Over time, most people begin to revise the past a little, romanticize it, pretty it up. I may do so myself when I come to the later 1960s, but my memories of the ’50s and early ’60s seem to come through without a rosy glow. But I do wonder how much of history one can credit, once the events have passed out of the direct memory of the living.
Cinders
When we moved here, the village burned coal.
The roar of a ton of anthracite pouring down
a steel ramp to the coal bin is burned in my brain.
The molten heat on my face when feeding
the furnace, shaking down ash, the sulfuric reek
that stained the air, still is burned in my brain.
Our driveway was cinders, a few feet longer
each year, and more ash piled by the fence.
The school track was a quarter-mile of cinders.
And the soot — snow gray by end of day,
clean curtains gray by end of week, salmon
sandstone blackened; windows opaque with it.
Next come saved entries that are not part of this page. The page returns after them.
-- ==== Sys2Proof/Tests/Slice0.lean ====
section
/-! SUPPORT. Tests and witnesses. Expected values are the spec's: 95_test_vectors.md, by its section, and the rules it
cites. Each runs one step. A `test_witness_<statement>` shows that the hypotheses of that statement can be met, clause by
clause, at the ends of their ranges where they have any. -/

namespace Sys2Proof.Tests

open Sys2Proof Sys2Proof.Machine

/-! ## Small states -/

/-- `fixed<32,15>`. -/
abbrev c32 : Config := ⟨.w32, ⟨15, by decide⟩⟩
/-- `fixed<8,4>`. -/
abbrev c8 : Config := ⟨.w8, ⟨4, by decide⟩⟩
/-- `fixed<8,7>`, where `P = W-1`. -/
abbrev c8low : Config := ⟨.w8, ⟨7, by decide⟩⟩
/-- `fixed<16,8>`. -/
abbrev c16 : Config := ⟨.w16, ⟨8, by decide⟩⟩
/-- `fixed<64,32>`. -/
abbrev c64 : Config := ⟨.w64, ⟨32, by decide⟩⟩
/-- `fixed<64,0>`. -/
abbrev c64int : Config := ⟨.w64, ⟨0, by decide⟩⟩

/-- A block in RUN at `pc = 0` with a program and some written registers. -/
def blockOf (c : Config) (ws : List OpWord) (regs : List (Reg × Nat)) : Block c.W :=
  regs.foldl (fun b r => b.writeReg r.1 (wrap c.W r.2)) { (State.resetOf c).block with program := ws, rs := .run }

/-- The registers `x1` and `x2` of a test vector. -/
def operands (a : Nat) : Option Nat → List (Reg × Nat)
  | none => [(1, a)]
  | some b => [(1, a), (2, b)]

/-- `x1` and `x2` hold the two patterns in such a block. -/
abbrev bothWritten (c : Config) (v u : Nat) : Prop :=
  (blockOf c [] [(1, v), (2, u)]).readReg 1 = some (BitVec.ofNat c.W v) ∧
    (blockOf c [] [(1, v), (2, u)]).readReg 2 = some (BitVec.ofNat c.W u)

/-- What one step leaves: `x3`, the pc and FCAUSE. -/
def seen : Result → Option (Option Nat × Nat × Nat)
  | .next t => some (t.pattern 3, t.block.pc.toNat, t.block.readFcause.toNat)
  | .fault _ => none
  | .refused _ => none

/-- One instruction of 95_test_vectors.md, run as one step of a one-word program. -/
def after (c : Config) (i : Instr) (a : Nat) (b : Option Nat) : Option (Option Nat × Nat × Nat) :=
  seen (step ⟨c, blockOf c [encode i] (operands a b)⟩)

/-- What one step of a one-word program leaves when the host has written only the registers listed (section 2.6): RS,
FCAUSE, FPC and FWORD. -/
def ended (c : Config) (v : OpWord) (regs : List (Reg × Nat)) : Option (RunState × Nat × Nat × OpWord) :=
  match step ⟨c, blockOf c [v] regs⟩ with
  | .next t => some (t.block.rs, t.block.readFcause.toNat, t.block.readFpc.toNat, t.block.readFword)
  | .fault _ => none
  | .refused _ => none

/-! ## Well-formedness, and an ill-formed term for each check (E12; R52, R57) -/

theorem test_legal_parameters : legalParameters 32 15 = true ∧ legalParameters 64 63 = true ∧ legalParameters 8 0 = true := by
  decide
theorem test_illegal_width : legalParameters 24 15 = false ∧ legalParameters 128 15 = false := by decide
theorem test_illegal_precision : legalParameters 8 8 = false := by decide
theorem test_elaboration_refused :
    Config.elaborate 24 15 = none ∧ Config.elaborate 128 15 = none ∧ Config.elaborate 8 8 = none := by decide
theorem test_legal_program : legalProgram [0#32] = true := by decide
theorem test_program_too_long : legalProgram (List.replicate (2 ^ 32) 0#32) = false := by
  simp only [legalProgram, List.length_replicate]
  decide
theorem test_legal_operands : legalOperands .DAB [1, 2, 15] = true := by decide
theorem test_wrong_operand_count : legalOperands .DAB [1, 2] = false ∧ legalOperands .D [4, 5] = false := by decide
theorem test_register_out_of_range : legalOperands .D [16] = false := by decide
At night I listened for the ready flight, the B-52
with its nuclear cargo primed to fly over the Pole,
circling all night from its base on Lake Champlain.
School was duck and cover. Same for kids in Russia
in their uneasy village, wrapped in its fug of coal.
There was lead in the house paint, mercury
in the ash, DDT in the dirt, water and drumsticks.
Half the men in town had PTSD from WW1,
or 2, or Korea, though they had no name for it.
They drank at the hotel bar and worked themselves
into heart attacks for overtime pay at Alcoa.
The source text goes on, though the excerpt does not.